*Your task*: All lines in the data below carrying the string "sectionIssue" are to be located and copied.

*Given information*:
/-- O47 (R13, R215, R216, R217, R218, R219, R220, R226, R231, R233, R243). Stride engine: what each command does where it takes effect.
SAMPLE_FRAME_DELIVERY puts the oldest frame into its slot. STR_SWTRIG of an enabled idle group completes its trigger. Of a busy one it
is pending and counted as an overrun. With one pending it is dropped and counted. RG_TRIGGER of a group with an event due completes its
trigger. Of a group whose frames have all arrived it does so too. And of a group whose divider has counted. TRIG_WINDOW_END of an
incomplete window completes the trigger with the missing slots noted. RG_DISPATCH of a triggered group takes its registers and snapshot
and starts its evaluation. SECTION_ISSUE of the next section reads its inputs and is under way. A corrected ECC error is counted and the
section is under way. An uncorrectable error in its record marks the section for cause ECC. An uncorrectable error in a slot it reads is
counted and the section is under way with that slot read as zero. An uncorrectable error in a table entry it reads is counted and the
section is under way. An uncorrectable error in a slot that it samples is counted, and the evaluation starts. SECTION_RESULT writes the
word to the slot the section holds. In duplicated evaluation a difference latches the safe state. STR_CLR_STATS clears the overrun
counts and maxima. BUDGET_RECOMPUTE shows the cost of each group’s sections. GRAPH_CRC_RECOMPUTE shows the check codes of records and
tables. Commands that complete (exec answers a next state): sampleFrameDelivery, strSwtrig, rgTrigger, trigWindowEnd, rgDispatch,
sectionIssue, sectionResult, strClrStats, budgetRecompute, graphCrcRecompute. -/
def Obligations.StrideCommands : Prop :=
  (∀ (f : Frame) (r : List Frame) (s : State), s.chip.powered = true → s.chip.time.gated = false → s.chip.meas.frames = f :: r → ∃ t,
      Sys2Proof.Machine.exec (.sampleFrameDelivery) s = .next t ∧
    Only [Key.slot f.slot] [.meas, .str, .lap] s t ∧ t.chip.rd (Key.slot f.slot) = f.word ∧ t.chip.meas =
      { s.chip.meas with frames := r })
  ∧ (∀ (w : Writer) (trig : BitVec 8) (g : Fin 8) (s : State), May w R.STR_SWTRIG s → trig.toNat = 2 ^ g.val → s.chip.mode ≠ .boot →
      (s.chip.grp g).en = true → (s.chip.grp g).busy = false → ∃ t, Sys2Proof.Machine.exec (.strSwtrig w trig) s = .next t ∧
    Only [R.STR_STAT] [.str] s t ∧ t.chip.str =
      { s.chip.str with grp := upd s.chip.str.grp g (fun x => { x with busy := true, disp := false, win := false, trigHt := s.chip.htNs, missing := [] }) }
      ∧ t.chip.bit R.STR_STAT g = true)
  ∧ (∀ (w : Writer) (trig : BitVec 8) (g : Fin 8) (s : State), May w R.STR_SWTRIG s → trig.toNat = 2 ^ g.val → s.chip.mode ≠ .boot →
      (s.chip.grp g).en = true → (s.chip.grp g).busy = true → (s.chip.grp g).pend = false → ∃ t, Sys2Proof.Machine.exec (.strSwtrig w
      trig) s = .next t ∧
    OnlyEv [R.STR_STAT, R.STR_RG_OVR g] [.str] s t ∧ t.chip.str =
      { s.chip.str with grp := upd s.chip.str.grp g (fun x => { x with pend := true, win := false, missNext := [] }) } ∧ t.chip.f
      (R.STR_RG_OVR g) F.STR_RG_OVR_OVERRUN = min (s.chip.f (R.STR_RG_OVR g) F.STR_RG_OVR_OVERRUN + 1) (2 ^ F.STR_RG_OVR_OVERRUN.width -
      1))
  ∧ (∀ (w : Writer) (trig : BitVec 8) (g : Fin 8) (s : State), May w R.STR_SWTRIG s → trig.toNat = 2 ^ g.val → s.chip.mode ≠ .boot →
      (s.chip.grp g).en = true → (s.chip.grp g).busy = true → (s.chip.grp g).pend = true → ∃ t, Sys2Proof.Machine.exec (.strSwtrig w
      trig) s = .next t ∧
    Only [R.STR_RG_OVR g] [] s t ∧ t.chip.f (R.STR_RG_OVR g) F.STR_RG_OVR_DROP = min (s.chip.f (R.STR_RG_OVR g) F.STR_RG_OVR_DROP + 1)
      (2 ^ F.STR_RG_OVR_DROP.width - 1))
  ∧ (∀ (g : Fin 8) (s : State), Awake P.STR s → s.chip.mode ≠ .boot → (s.chip.grp g).en = true → (s.chip.grp g).busy = false → (s.chip.grp
      g).mode = 2 → 0 < (s.chip.grp g).due → ∃ t, Sys2Proof.Machine.exec (.rgTrigger g) s = .next t ∧
    Only [R.STR_STAT] [.str] s t ∧ (t.chip.grp g).busy = true ∧ (t.chip.grp g).due = (s.chip.grp g).due - 1 ∧ (t.chip.grp g).trigHt =
      s.chip.htNs)
  ∧ (∀ (g : Fin 8) (s : State), Awake P.STR s → s.chip.mode ≠ .boot → (s.chip.grp g).en = true → (s.chip.grp g).busy = false → (s.chip.grp
      g).mode = 1 → (s.chip.grp g).trigSlots ≠ [] → (s.chip.grp g).trigSlots.all (s.chip.grp g).got.contains = true → ∃ t,
      Sys2Proof.Machine.exec (.rgTrigger g) s = .next t ∧
    Only [R.STR_STAT] [.str] s t ∧ (t.chip.grp g).busy = true ∧ (t.chip.grp g).got = [] ∧ (t.chip.grp g).missing = [])
  ∧ (∀ (g : Fin 8) (s : State), Awake P.STR s → s.chip.mode ≠ .boot → (s.chip.grp g).en = true → (s.chip.grp g).busy = false → (s.chip.grp
      g).mode = 3 → (s.chip.grp g).divN ≤ (s.chip.grp g).div → ∃ t, Sys2Proof.Machine.exec (.rgTrigger g) s = .next t ∧
    Only [R.STR_STAT] [.str] s t ∧ (t.chip.grp g).busy = true ∧ (t.chip.grp g).div = 0)
  ∧ (∀ (g : Fin 8) (s : State), Awake P.STR s → s.chip.mode ≠ .boot → (s.chip.grp g).en = true → (s.chip.grp g).busy = false → (s.chip.grp
      g).mode = 1 → (s.chip.grp g).win = true → (s.chip.grp g).trigSlots.all (s.chip.grp g).got.contains = false → ∃ t,
      Sys2Proof.Machine.exec (.trigWindowEnd g) s = .next t ∧
    OnlyEv [R.STR_STAT] [.str] s t ∧ (t.chip.grp g).busy = true ∧ (t.chip.grp g).win = false ∧ (t.chip.grp g).got = [] ∧ (t.chip.grp
      g).missing = (s.chip.grp g).trigSlots.filter fun k => !(s.chip.grp g).got.contains k)
  ∧ (∀ (g : Fin 8) (s : State), Awake P.STR s → (s.chip.grp g).busy = true → (s.chip.grp g).disp = false → ∃ t, Sys2Proof.Machine.exec
      (.rgDispatch g .none) s = .next t ∧
    Quiet s t ∧ (t.chip.grp g).disp = true ∧ (t.chip.grp g).next = 0 ∧ (t.chip.grp g).fly = [] ∧ (t.chip.grp g).wrote = [] ∧ (t.chip.grp
      g).cfg = s.chip.rd (R.STR_RG_CFG g))
  ∧ (∀ (n : Fin 512) (g : Nat) (s : State), Awake P.STR s → (List.range 8).find? (fun g => s.chip.mayIssue g n) = some g → ∃ t,
      Sys2Proof.Machine.exec (.sectionIssue n .none) s = .next t ∧
    Only [] [.str] s t ∧ (t.chip.grp g).next = n.val + 1 ∧ (t.chip.grp g).fly.map (·.sec) = (s.chip.grp g).fly.map (·.sec) ++ [n.val] ∧
      (t.chip.grp g).wrote = (s.chip.grp g).wrote)
  ∧ (∀ (n : Fin 512) (g : Nat) (s : State), Awake P.STR s → (List.range 8).find? (fun g => s.chip.mayIssue g n) = some g → ∃ t,
      Sys2Proof.Machine.exec (.sectionIssue n .corrected) s = .next t ∧
    OnlyEv [R.STR_ECC] [.str] s t ∧ t.chip.f R.STR_ECC F.STR_ECC_CE = min (s.chip.f R.STR_ECC F.STR_ECC_CE + 1) (2 ^ F.STR_ECC_CE.width
      - 1) ∧ (t.chip.grp g).next = n.val + 1 ∧ (t.chip.grp g).fly.map (·.sec) = (s.chip.grp g).fly.map (·.sec) ++ [n.val] ∧ (t.chip.grp
      g).wrote = (s.chip.grp g).wrote)
  ∧ (∀ (n : Fin 512) (g : Nat) (s : State), Awake P.STR s → (List.range 8).find? (fun g => s.chip.mayIssue g n) = some g → ∃ t,
      Sys2Proof.Machine.exec (.sectionIssue n .record) s = .next t ∧
    Quiet s t ∧ n.val ∈ t.chip.str.ecc)
  ∧ (∀ (n : Fin 512) (g : Nat) (k : Fin 1024) (s : State), Awake P.STR s → (List.range 8).find? (fun g => s.chip.mayIssue g n) = some g →
      fget (((s.chip.grp g)).sec n 0) F.STRW_SEC_CFG_TYPE = 9 → secInput (((s.chip.grp g)).sec n 4) (((s.chip.grp g)).sec n 8) 0 = some
      k.val → ∃ t, Sys2Proof.Machine.exec (.sectionIssue n (.slot k)) s = .next t ∧
    OnlyEv [R.STR_ECC] [.str] s t ∧ t.chip.f R.STR_ECC F.STR_ECC_UE = min (s.chip.f R.STR_ECC F.STR_ECC_UE + 1) (2 ^ F.STR_ECC_UE.width
      - 1) ∧ (t.chip.grp g).next = n.val + 1 ∧ (t.chip.grp g).fly.map (·.sec) = (s.chip.grp g).fly.map (·.sec) ++ [n.val] ∧ (t.chip.grp
      g).wrote = (s.chip.grp g).wrote)
  ∧ (∀ (n : Fin 512) (g : Nat) (e : Fin 4096) (s : State), Awake P.STR s → (List.range 8).find? (fun g => s.chip.mayIssue g n) = some g →
      (s.chip.secIn g n (s.chip.rd (Key.sec n 0x60)) (s.chip.rd (Key.sec n 0x64)) (s.chip.rd (Key.sec n 0x68))).reads (fun i => secInput
      (((s.chip.grp g)).sec n 4) (((s.chip.grp g)).sec n 8) i) (.table e) = true → ∃ t, Sys2Proof.Machine.exec (.sectionIssue n (.table
      e)) s = .next t ∧
    OnlyEv [R.STR_ECC] [.str] s t ∧ t.chip.f R.STR_ECC F.STR_ECC_UE = min (s.chip.f R.STR_ECC F.STR_ECC_UE + 1) (2 ^ F.STR_ECC_UE.width
      - 1) ∧ (t.chip.grp g).next = n.val + 1 ∧ (t.chip.grp g).fly.map (·.sec) = (s.chip.grp g).fly.map (·.sec) ++ [n.val])
  ∧ (∀ (g : Fin 8) (k : Fin 1024) (s : State), Awake P.STR s → (s.chip.grp g).busy = true → (s.chip.grp g).disp = false → ((s.chip.dispatch
      g).pcrReads g).contains k.val = true → ∃ t, Sys2Proof.Machine.exec (.rgDispatch g (.slot k)) s = .next t ∧
    Quiet s t ∧ (t.chip.grp g).disp = true ∧ (t.chip.grp g).next = 0 ∧ t.chip.f R.STR_ECC F.STR_ECC_UE = min (s.chip.f R.STR_ECC
      F.STR_ECC_UE + 1) (2 ^ F.STR_ECC_UE.width - 1))
  ∧ (∀ (n : Fin 512) (fault : BitVec 2) (g : Nat) (r : SecRes) (k : Nat) (v : Word) (s : State), Awake P.STR s → (List.range 8).find? (fun g
      => (s.chip.grp g).fly.any fun r => decide (r.sec = n.val)) = some g → (s.chip.grp g).fly.find? (fun r => decide (r.sec = n.val)) =
      some r → (s.chip.grp g).dup = false → r.outs = [(k, v)] → s.chip.holds (Cl.sec n) k = true → ∃ t, Sys2Proof.Machine.exec
      (.sectionResult n fault) s = .next t ∧
    Quiet s t ∧ t.chip.rd (Key.slot k) = v ∧ (t.chip.grp g).wrote = (s.chip.grp g).wrote ++ [n.val] ∧ (t.chip.grp g).fly = (s.chip.grp
      g).fly.filter fun q => decide (q.sec ≠ n.val))
  ∧ (∀ (n : Fin 512) (fault : BitVec 2) (g : Nat) (r : SecRes) (s : State), Awake P.STR s → (List.range 8).find? (fun g => (s.chip.grp
      g).fly.any fun r => decide (r.sec = n.val)) = some g → (s.chip.grp g).fly.find? (fun r => decide (r.sec = n.val)) = some r →
      (s.chip.grp g).dup = true → r.outs.length = 1 → (fault.getLsbD 0 = true ∨ r.same = [false]) → ∃ t, Sys2Proof.Machine.exec
      (.sectionResult n fault) s = .next t ∧
    Quiet s t ∧ t.chip.is R.SHD_STAT F.SHD_STAT_LATCH = true ∧ t.chip.mode = .safe)
  ∧ (∀ (w : Writer) (s : State), May w R.STR_CMD s → ∃ t, Sys2Proof.Machine.exec (.strClrStats w theKey) s = .next t ∧
    Only ((List.range 8).map R.STR_RG_OVR ++ (List.range 8).map R.STR_RG_LAT) [] s t ∧ (∀ g < 8, t.chip.rd (R.STR_RG_OVR g) = 0) ∧ (∀ g
      < 8, t.chip.f (R.STR_RG_LAT g) F.STR_RG_LAT_MAX = 0))
  ∧ (∀ (s : State), Awake P.STR s → ∃ t, Sys2Proof.Machine.exec (.budgetRecompute) s = .next t ∧
    OnlyEv (R.STR_STAT :: (List.range 8).map R.STR_RG_BUDGET) [] s t ∧ (∀ g < 8, t.chip.f (R.STR_RG_BUDGET g) F.STR_RG_BUDGET_COST = min
      (((s.chip.secList.filter fun n => fget (s.chip.sec n 0) F.STRW_SEC_CFG_EN = 1 && decide (fget (s.chip.sec n 0) F.STRW_SEC_CFG_RG =
      g) && decide (s.chip.secType n ≠ 0) && !s.chip.bit (R.STR_BAD (n / 32)) (n % 32)).map fun n => laneCycles (s.chip.secType n) (fget
      (s.chip.sec n 0) F.STRW_SEC_CFG_OPT)).sum) 0xFFFF))
  ∧ (∀ (s : State), Awake P.STR s → ∃ t, Sys2Proof.Machine.exec (.graphCrcRecompute) s = .next t ∧
    Only [R.STR_GCRC, R.STR_TCRC, R.STR_STAT] [] s t ∧ t.chip.rdN R.STR_GCRC = crc32 ((List.range 512).flatMap fun n => gcrcOffs.map fun
      o => (s.chip.sec n o).toNat) ∧ t.chip.rdN R.STR_TCRC = crc32 ((List.range 4096).map fun i => s.chip.rdN (Key.table i)) ∧ t.chip.is
      R.STR_STAT F.STR_STAT_GCRC_BUSY = false ∧ t.chip.is R.STR_STAT F.STR_STAT_TCRC_BUSY = false)

/-- O48 (R222, R236, R239, R240, R241, R246). Pacer: what each command does where it takes effect. PACER_HOLD while the group is disabled
and idle holds at once. PACER_RELEASE releases it. PACER_EMERGENCY enters emergency. PACER_CLEAR_EMERGENCY at the emergency target ends
it. PACER_PRESET puts the position at the target. Of a running channel in RUN it is recorded as STATE. PACER_HOLD while the group is
enabled waits for its next dispatch. PACER_RELEASE while the group is enabled waits for its next dispatch. PACER_EMERGENCY while the
group is enabled waits for its next dispatch. PACER_CLEAR_EMERGENCY while the group is enabled waits for its next dispatch. Commands
that complete (exec answers a next state): pacerHold, pacerRelease, pacerEmergency, pacerClearEmergency, pacerPreset. -/
def Obligations.PacerCommands : Prop :=
  (∀ (w : Writer) (k : Fin 16) (s : State), May w R.PCR_CMD s → (s.chip.grp (s.chip.pcrRg k)).en = false → (s.chip.grp (s.chip.pcrRg
      k)).busy = false → s.chip.bit R.PCR_ESTAT k = false → ∃ t, Sys2Proof.Machine.exec (.pacerHold w theKey k) s = .next t ∧
    Only [R.PCR_STAT] [] s t ∧ t.chip.bit R.PCR_STAT (16 + k.val) = true)
  ∧ (∀ (w : Writer) (k : Fin 16) (s : State), May w R.PCR_CMD s → (s.chip.grp (s.chip.pcrRg k)).en = false → (s.chip.grp (s.chip.pcrRg
      k)).busy = false → s.chip.bit R.PCR_ESTAT k = false → ∃ t, Sys2Proof.Machine.exec (.pacerRelease w theKey k) s = .next t ∧
    Only [R.PCR_STAT] [] s t ∧ t.chip.bit R.PCR_STAT (16 + k.val) = false)
  ∧ (∀ (w : Writer) (k : Fin 16) (s : State), May w R.PCR_CMD s → (s.chip.grp (s.chip.pcrRg k)).en = false → (s.chip.grp (s.chip.pcrRg
      k)).busy = false → s.chip.bit R.PCR_ESTAT k = false → ∃ t, Sys2Proof.Machine.exec (.pacerEmergency w theKey k) s = .next t ∧
    OnlyEv [] [] s t ∧ t.chip.bit R.PCR_ESTAT k = true)
  ∧ (∀ (w : Writer) (k : Fin 16) (s : State), May w R.PCR_CMD s → (s.chip.grp (s.chip.pcrRg k)).en = false → (s.chip.grp (s.chip.pcrRg
      k)).busy = false → s.chip.bit R.PCR_ESTAT k = true → (nth s.chip.str.pcr k {}).p = s.chip.pcrTgt k (s.chip.rd (R.PCR_CH_ETGT k)) →
      ∃ t, Sys2Proof.Machine.exec (.pacerClearEmergency w theKey k) s = .next t ∧
    Only [R.PCR_ESTAT, R.PCR_CH_P_LO k, R.PCR_CH_P_LO k + 4] [.str] s t ∧ t.chip.bit R.PCR_ESTAT k = false ∧ t.chip.str =
      { s.chip.str with pcr := upd s.chip.str.pcr k (fun _ => { (nth s.chip.str.pcr k {}) with v := 0, a := 0 }) })
  ∧ (∀ (w : Writer) (k : Fin 16) (s : State), May w R.PCR_CMD s → (s.chip.grp (s.chip.pcrRg k)).en = false → (s.chip.grp (s.chip.pcrRg
      k)).busy = false → ∃ t, Sys2Proof.Machine.exec (.pacerPreset w theKey k) s = .next t ∧
    Only [R.PCR_CH_P_LO k, R.PCR_CH_P_LO k + 4] [.str] s t ∧ t.chip.str =
      { s.chip.str with pcr := upd s.chip.str.pcr k (fun _ => { (nth s.chip.str.pcr k {}) with p := s.chip.pcrTgt k (s.chip.pcrTgtWord k), v := 0, a := 0 }) }
      ∧ t.chip.rd64 (R.PCR_CH_P_LO k) = unsgn 64 (s.chip.pcrTgt k (s.chip.pcrTgtWord k)))
  ∧ (∀ (w : Writer) (k : Fin 16) (s : State), May w R.PCR_CMD s → s.chip.presetOk k = false → ∃ t, Sys2Proof.Machine.exec (.pacerPreset w
      theKey k) s = .next t ∧
    Quiet s t ∧ t.chip = s.chip.perr R.PCR_CMD .state w.ini.code)
  ∧ (∀ (w : Writer) (k : Fin 16) (s : State), May w R.PCR_CMD s → (s.chip.grp (s.chip.pcrRg k)).en = true → ∃ t, Sys2Proof.Machine.exec
      (.pacerHold w theKey k) s = .next t ∧
    Only [] [.str] s t ∧ t.chip.str = { s.chip.str with pcrCmds := s.chip.str.pcrCmds ++ [(k.val, 1)] })
  ∧ (∀ (w : Writer) (k : Fin 16) (s : State), May w R.PCR_CMD s → (s.chip.grp (s.chip.pcrRg k)).en = true → ∃ t, Sys2Proof.Machine.exec
      (.pacerRelease w theKey k) s = .next t ∧
    Only [] [.str] s t ∧ t.chip.str = { s.chip.str with pcrCmds := s.chip.str.pcrCmds ++ [(k.val, 2)] })
  ∧ (∀ (w : Writer) (k : Fin 16) (s : State), May w R.PCR_CMD s → (s.chip.grp (s.chip.pcrRg k)).en = true → ∃ t, Sys2Proof.Machine.exec
      (.pacerEmergency w theKey k) s = .next t ∧
    Only [] [.str] s t ∧ t.chip.str = { s.chip.str with pcrCmds := s.chip.str.pcrCmds ++ [(k.val, 3)] })
  ∧ (∀ (w : Writer) (k : Fin 16) (s : State), May w R.PCR_CMD s → (s.chip.grp (s.chip.pcrRg k)).en = true → ∃ t, Sys2Proof.Machine.exec
      (.pacerClearEmergency w theKey k) s = .next t ∧
    Only [] [.str] s t ∧ t.chip.str = { s.chip.str with pcrCmds := s.chip.str.pcrCmds ++ [(k.val, 4)] })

*Finished exercise*:
sectionIssue, sectionResult, strClrStats, budgetRecompute, graphCrcRecompute. -/
      Sys2Proof.Machine.exec (.sectionIssue n .none) s = .next t ∧
      Sys2Proof.Machine.exec (.sectionIssue n .corrected) s = .next t ∧
      Sys2Proof.Machine.exec (.sectionIssue n .record) s = .next t ∧
      k.val → ∃ t, Sys2Proof.Machine.exec (.sectionIssue n (.slot k)) s = .next t ∧
      (((s.chip.grp g)).sec n 4) (((s.chip.grp g)).sec n 8) i) (.table e) = true → ∃ t, Sys2Proof.Machine.exec (.sectionIssue n (.table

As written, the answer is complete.